-- ==== Sys2Proof/Machine/RegMap.lean ====
section
/-! DEFINITION. The register map: every register the spec describes (address, count, reset value) and its writable,
clearing or triggering fields (bits, access type of Table SCO-4, update class of R9, range rule), block by block of
Table REG-1, with a named constant for every field. Bits of a register that no entry covers are reserved or RO. -/

namespace Sys2Proof.Machine

/-- Access types of Table SCO-4 (R7); RO fields have no entry. -/
inductive Access where
  | rw | w1c | w1s | rc | wo
  deriving DecidableEq, Repr

/-- Update classes of R9. -/
inductive Update where
  | live | staged | locked
  deriving DecidableEq, Repr

/-- The rule a written value must meet; a value that breaks it is ignored (the field's Meaning column). `below` and
`above` are the pairs of R537: own range, then place and width of the field it is compared with. -/
inductive Check where
  | any
  | range (lo hi : Nat)
  | below (lo hi lsb width : Nat)
  | above (lo hi lsb width : Nat)
  | poolSize | notBelowCurrent | seqEnable | seqStep | oddOnly
  | unlocked (lo hi : Nat)
  deriving DecidableEq, Repr

/-- One field of a register. -/
structure FieldDesc where
  lsb : Nat
  width : Nat
  acc : Access
  upd : Update
  chk : Check
  deriving DecidableEq, Repr

/-- One register, or `count` registers 8 bytes apart. -/
structure RegDesc where
  addr : Nat
  count : Nat
  reset : BitVec 64
  fields : List FieldDesc
  deriving DecidableEq, Repr

/-- A field by name: the register's address, lowest bit and width. -/
structure Fld where
  addr : Nat
  lsb : Nat
  width : Nat
  deriving DecidableEq, Repr

/-- Window GEN (Table REG-1). -/
def regsGEN : List RegDesc :=
  [ ⟨0x400, 1, 0x3, []⟩,
    ⟨0x408, 1, 0x0, [⟨0, 32, .rc, .live, .any⟩, ⟨32, 16, .rc, .live, .any⟩]⟩,
    ⟨0x100, 1, 0x1009640, []⟩,
    ⟨0x108, 1, 0x0, []⟩,
    ⟨0x110, 1, 0x0, []⟩,
    ⟨0x118, 1, 0x0, []⟩,
    ⟨0x180, 1, 0x3, [⟨0, 1, .rw, .live, .any⟩, ⟨1, 1, .rw, .live, .any⟩]⟩,
    ⟨0x200, 1, 0x0, [⟨0, 1, .w1c, .live, .any⟩, ⟨1, 1, .w1c, .live, .any⟩, ⟨2, 1, .w1c, .live, .any⟩, ⟨3, 1, .w1c, .live, .any⟩, ⟨4, 1, .w1c, .live, .any⟩, ⟨5, 1, .w1c, .live, .any⟩]⟩,
    ⟨0x208, 1, 0x0, []⟩,
    ⟨0x300, 1, 0x0, [⟨0, 16, .rc, .live, .any⟩, ⟨16, 16, .rc, .live, .any⟩, ⟨32, 16, .rc, .live, .any⟩, ⟨48, 16, .rc, .live, .any⟩]⟩,
    ⟨0x500, 1, 0x0, [⟨0, 8, .wo, .live, .any⟩]⟩,
    ⟨0x508, 1, 0x0, [⟨0, 44, .rw, .live, .any⟩]⟩,
    ⟨0x600, 1, 0x640000, [⟨16, 8, .rw, .live, .range 85 110⟩, ⟨25, 1, .w1c, .live, .any⟩]⟩ ]

/-- Window SEQ (Table REG-1). -/
def regsSEQ : List RegDesc :=
  [ ⟨0x100100, 1, 0x60a0a03, [⟨0, 1, .rw, .live, .any⟩, ⟨1, 1, .rw, .staged, .any⟩, ⟨8, 8, .rw, .staged, .range 2 255⟩, ⟨16, 8, .rw, .staged, .range 1 255⟩, ⟨24, 3, .rw, .staged, .any⟩]⟩,
    ⟨0x100108, 1, 0x0, [⟨0, 1, .w1s, .live, .any⟩, ⟨1, 1, .w1s, .live, .any⟩]⟩,
    ⟨0x100110, 1, 0x0, [⟨19, 1, .w1c, .live, .any⟩]⟩,
    ⟨0x100118, 1, 0x0, []⟩,
    ⟨0x100120, 1, 0x0, [⟨0, 32, .w1c, .live, .any⟩]⟩,
    ⟨0x100128, 1, 0x0, [⟨0, 5, .rw, .live, .any⟩, ⟨5, 2, .wo, .live, .any⟩]⟩,
    ⟨0x100130, 1, 0xd01, [⟨0, 1, .rw, .staged, .any⟩, ⟨8, 5, .rw, .staged, .any⟩]⟩,
    ⟨0x100138, 1, 0x0, []⟩,
    ⟨0x100140, 1, 0x0, []⟩,
    ⟨0x100148, 1, 0x0, [⟨0, 16, .rc, .live, .any⟩, ⟨16, 16, .rc, .live, .any⟩, ⟨32, 16, .rc, .live, .any⟩, ⟨48, 16, .rc, .live, .any⟩]⟩,
    ⟨0x100150, 2, 0x0, []⟩,
    ⟨0x100200, 32, 0x0, [⟨0, 1, .rw, .staged, .seqEnable⟩, ⟨1, 5, .rw, .staged, .seqStep⟩, ⟨6, 4, .rw, .staged, .range 0 8⟩, ⟨10, 2, .rw, .staged, .range 0 2⟩, ⟨16, 8, .rw, .staged, .any⟩, ⟨24, 8, .rw, .staged, .range 1 255⟩, ⟨32, 8, .rw, .staged, .range 1 255⟩, ⟨40, 1, .rw, .staged, .any⟩]⟩,
    ⟨0x100300, 8, 0x131, [⟨0, 16, .rw, .staged, .any⟩, ⟨16, 16, .rw, .staged, .any⟩, ⟨32, 16, .rw, .staged, .any⟩, ⟨48, 16, .rw, .staged, .any⟩]⟩,
    ⟨0x100380, 4, 0x0, [⟨0, 6, .rw, .staged, .range 0 33⟩, ⟨8, 8, .rw, .staged, .range 1 255⟩, ⟨16, 1, .rw, .staged, .any⟩, ⟨17, 1, .rw, .staged, .any⟩, ⟨18, 1, .rw, .staged, .any⟩, ⟨19, 1, .w1s, .live, .any⟩]⟩ ]

/-- Window LPS (Table REG-1). -/
def regsLPS : List RegDesc :=
  [ ⟨0x200100, 1, 0x1f463c00643203, [⟨0, 1, .rw, .live, .any⟩, ⟨1, 1, .rw, .live, .any⟩, ⟨2, 1, .rw, .live, .any⟩, ⟨8, 8, .rw, .staged, .range 1 255⟩, ⟨16, 16, .rw, .staged, .range 1 65535⟩, ⟨32, 8, .rw, .staged, .range 1 255⟩, ⟨40, 4, .rw, .staged, .range 0 10⟩, ⟨44, 12, .rw, .staged, .range 100 4000⟩]⟩,
    ⟨0x200108, 1, 0x7ffe, [⟨1, 14, .rw, .live, .any⟩]⟩,
    ⟨0x200110, 1, 0x0, []⟩,
    ⟨0x200118, 1, 0x0, [⟨0, 1, .w1s, .live, .any⟩, ⟨1, 1, .w1s, .live, .any⟩, ⟨2, 1, .w1s, .live, .any⟩]⟩,
    ⟨0x200120, 1, 0x0, [⟨4, 4, .w1s, .live, .any⟩]⟩,
    ⟨0x200128, 1, 0x0, []⟩,
    ⟨0x200130, 1, 0x0, [⟨0, 8, .w1c, .live, .any⟩, ⟨24, 15, .w1s, .live, .any⟩]⟩,
    ⟨0x200180, 1, 0x0, [⟨0, 3, .rw, .live, .any⟩, ⟨4, 12, .rw, .live, .any⟩]⟩,
    ⟨0x200300, 1, 0x0, [⟨0, 16, .rc, .live, .any⟩, ⟨16, 16, .rc, .live, .any⟩, ⟨32, 16, .rc, .live, .any⟩, ⟨48, 16, .rc, .live, .any⟩]⟩ ]

/-- Window MOD (Table REG-1). -/
def regsMOD : List RegDesc :=
  [ ⟨0x300100, 1, 0x10000003e80064, [⟨0, 16, .rw, .staged, .range 1 6000⟩, ⟨16, 16, .rw, .staged, .range 0 60000⟩, ⟨32, 1, .rw, .live, .any⟩, ⟨40, 16, .rw, .staged, .any⟩]⟩,
    ⟨0x300108, 1, 0xf000, []⟩,
    ⟨0x300110, 1, 0x0, [⟨0, 3, .wo, .live, .any⟩, ⟨3, 3, .rw, .live, .any⟩]⟩,
    ⟨0x300118, 1, 0x0, []⟩,
    ⟨0x300300, 1, 0x0, [⟨0, 16, .rc, .live, .any⟩, ⟨16, 16, .rc, .live, .any⟩, ⟨32, 16, .rc, .live, .any⟩, ⟨48, 16, .rc, .live, .any⟩]⟩,
    ⟨0x300380, 1, 0x0, [⟨0, 1, .w1c, .live, .any⟩, ⟨1, 1, .w1c, .live, .any⟩, ⟨2, 1, .w1c, .live, .any⟩]⟩ ]

/-- Window PST (Table REG-1). -/
def regsPST : List RegDesc :=
  [ ⟨0x400100, 1, 0x80000000000008, [⟨0, 8, .rw, .staged, .range 1 12⟩]⟩,
    ⟨0x400108, 1, 0x0, [⟨0, 32, .rc, .live, .any⟩, ⟨32, 32, .rc, .live, .any⟩]⟩,
    ⟨0x400110, 1, 0x0, [⟨0, 32, .rc, .live, .any⟩, ⟨32, 32, .rc, .live, .any⟩]⟩ ]

/-- Window PHL (Table REG-1). -/
def regsPHL : List RegDesc :=
  [ ⟨0x500100, 1, 0xa0801, [⟨0, 1, .rw, .live, .any⟩, ⟨1, 1, .rw, .locked, .any⟩, ⟨2, 1, .wo, .live, .any⟩, ⟨8, 5, .rw, .locked, .range 4 16⟩, ⟨16, 8, .rw, .staged, .range 1 255⟩]⟩,
    ⟨0x500108, 1, 0x1900c8000a0064, [⟨0, 16, .rw, .staged, .range 10 10000⟩, ⟨16, 16, .rw, .staged, .range 1 1000⟩, ⟨32, 16, .rw, .staged, .range 20 10000⟩, ⟨48, 8, .rw, .staged, .range 15 255⟩]⟩,
    ⟨0x500110, 1, 0x128, [⟨0, 7, .rw, .staged, .range 1 90⟩, ⟨8, 1, .rw, .staged, .any⟩]⟩,
    ⟨0x500118, 1, 0x0, []⟩,
    ⟨0x500120, 1, 0x0, []⟩,
    ⟨0x500128, 1, 0x0, []⟩,
    ⟨0x500200, 1, 0x0, [⟨0, 32, .rc, .live, .any⟩, ⟨32, 32, .rc, .live, .any⟩]⟩,
    ⟨0x500208, 1, 0x0, [⟨0, 16, .rc, .live, .any⟩, ⟨16, 16, .rc, .live, .any⟩, ⟨32, 16, .rc, .live, .any⟩, ⟨48, 16, .rc, .live, .any⟩]⟩,
    ⟨0x500210, 1, 0x0, [⟨0, 32, .rc, .live, .any⟩, ⟨32, 32, .rc, .live, .any⟩]⟩,
    ⟨0x500218, 1, 0x0, [⟨0, 32, .rc, .live, .any⟩, ⟨32, 32, .rc, .live, .any⟩]⟩,
    ⟨0x500280, 1, 0x0, [⟨0, 1, .w1c, .live, .any⟩, ⟨1, 1, .w1c, .live, .any⟩, ⟨2, 1, .w1c, .live, .any⟩, ⟨3, 1, .w1c, .live, .any⟩, ⟨4, 1, .w1c, .live, .any⟩, ⟨5, 1, .w1c, .live, .any⟩]⟩ ]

------------

WHAT THE TASK ASKS:
Reproduce each line from the data that has "where" in it.

WRITTEN ANSWER:
inductive Access where
inductive Update where
inductive Check where
structure FieldDesc where
structure RegDesc where
structure Fld where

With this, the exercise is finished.